Réaction placide d’économiste hors-sol se voulant rassurant. La routine.
La peur est l’émotion qui accompagne la prise de conscience d’un danger imminent. C’est le cas chez les producteurs et consommateurs locaux. Demande leur a été intimée de consommer local, de proximité et de saison. Demande leur a été faite de produire avec respect pour la nature, la durabilité et la biodiversité. Puis vinrent les accords avec le Mercosur.
La colère est une réaction de défense. Depuis quelques mois, paysans d’ici et d’ailleurs manifestent leur mécontentement sans être entendus des bureaux feutrés d’où les accords émergent.
Le cynisme est caractérisé par un mépris effronté devant l’éthique ou les conventions sociales. Si ce n’est qu’une attitude, elle révèle tout de même la vision d’une classe économique et financière ayant perdu tout lien avec la réalité, et par-là, tout sens.
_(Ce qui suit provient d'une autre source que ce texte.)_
-- ==== Sys2Proof/Machine/Core.lean ====
section
/-! DEFINITION. The host's view of the machine. -/

def Sys2Proof.core : Host.Core := { State := Sys2Proof.Machine.State, Fault := Sys2Proof.Machine.Fault, Refusal := Sys2Proof.Machine.Refusal, step := Sys2Proof.Machine.step, reset := Sys2Proof.Machine.State.reset }
end

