/-- A sample read answered with the right number of bytes: the sample's number, or `NotReadyError` (R183). -/
theorem readSample_answered (s : State) (b : List Byte) (acks : List Bool) (bytes : List Byte) (hw : s.cfg.wf = true)
    (hl : b.length = s.cfg.sampleLen) (ha : s.env.acks = true :: acks) (hb : s.env.bytes = b ++ bytes) :
    readSample s = if freshSample s.cfg b then
        .done (sampleValue s.cfg (resolution s.cfg s.opf) b) (s.afterSample b acks bytes)
      else .raised .notReady (s.afterSample b acks bytes) := by
  simp only [Config.wf, Bool.and_eq_true, Config.wfSampleLen, Config.wfSampleIdx, decide_eq_true_eq] at hw
  obtain ⟨⟨⟨⟨-, hn, hx⟩, hs, hh, ho⟩, -⟩, -⟩ := hw
  have e := memRead_acked s.cfg.sampleAddr b s acks bytes (by omega) (by omega) ha hb
  rw [hl] at e
  simp only [readSample, e, Res.andThen_done]
  rw [sampleByte_inside (by omega), sampleByte_inside (by omega), sampleByte_inside (by omega)]
  by_cases hd : b.getD s.cfg.statusIdx 0 &&& s.cfg.drdyMask = 0
  · rw [if_pos hd, if_neg (by simp only [freshSample, hd]; simp)]
    rfl
  · rw [if_neg hd, if_pos (by simp only [freshSample, hl, ne_eq, hd, not_false_eq_true]; simp)]
    rfl

/-- A sample read that is not acknowledged. -/
theorem readSample_nacked (s : State) (acks : List Bool) (hw : s.cfg.wf = true) (ha : s.env.acks = false :: acks) :
    readSample s = .raised .transport { s with
      env := { s.env with acks := acks }
      trace := s.trace ++ [.busRead s.cfg.sampleAddr s.cfg.sampleLen none] } := by
  simp only [Config.wf, Bool.and_eq_true, Config.wfSampleLen, decide_eq_true_eq] at hw
  obtain ⟨⟨⟨⟨-, hn, hx⟩, -⟩, -⟩, -⟩ := hw
  simp only [readSample, memRead_nacked s.cfg.sampleAddr s.cfg.sampleLen s acks hn hx ha, Res.andThen_raised]

/-! ### Samples of a calibration -/

/-- What reading listed samples leaves. -/
def State.afterSamples (s : State) (new : List Emitted) (acks : List Bool) (bytes : List Byte) : State :=
  { s with env := { s.env with acks := acks, bytes := bytes }, trace := s.trace ++ new }

theorem freshSample_length {c : Config} {b : List Byte} (h : freshSample c b = true) : b.length = c.sampleLen := by
  simp only [freshSample, Bool.and_eq_true, decide_eq_true_eq] at h
  exact h.1

/-- Samples after the first, all fresh. -/
theorem moreSamples_fresh (samples : List (List Byte)) : ∀ (s : State) (acks : List Bool) (bytes : List Byte),
    s.cfg.wf = true → (∀ b ∈ samples, freshSample s.cfg b = true) →
    s.env.acks = List.replicate samples.length true ++ acks → s.env.bytes = samples.flatten ++ bytes →
    moreSamples samples.length s = .done (samples.map (sampleValue s.cfg (resolution s.cfg s.opf)))
      (s.afterSamples (laterReads s.cfg (samples.map some)) acks bytes) := by
  induction samples with
  | nil =>
    intro s acks bytes _ _ ha hb
    obtain rfl : s.env.acks = acks := by simpa using ha
    obtain rfl : s.env.bytes = bytes := by simpa using hb
    simp [moreSamples, State.afterSamples, laterReads]
  | cons b samples ih =>
    intro s acks bytes hw hf ha hb
    have hfb := hf b (by simp)
    simp only [List.length_cons, moreSamples]
    rw [readSample_answered (s.wait s.cfg.calSampleWaitMs) b (List.replicate samples.length true ++ acks)
      (samples.flatten ++ bytes) hw (freshSample_length hfb) (by simpa [List.replicate_succ] using ha) (by simpa using hb)]
    simp only [State.wait_cfg, State.wait_opf, hfb, if_true, Res.andThen_done]
    rw [ih ((s.wait s.cfg.calSampleWaitMs).afterSample b (List.replicate samples.length true ++ acks)
      (samples.flatten ++ bytes)) acks bytes hw (fun v hv => hf v (by simp [hv])) rfl rfl]
    simp [State.afterSamples, State.afterSample, laterReads]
A pousser la réflexion, je suis tenté par une caricature esthétique et futuriste. Mangeons moins cher et sans scrupules grâce à l’importation de viande argentine et de vins australiens. Demandons aux vignerons de Lavaux et aux paysans du plateau des jardins à la française et des pelouses à l’anglaise afin de garantir de beaux paysages dédiés à l’économie touristique et à la carte postale. Cela fait-il sens ?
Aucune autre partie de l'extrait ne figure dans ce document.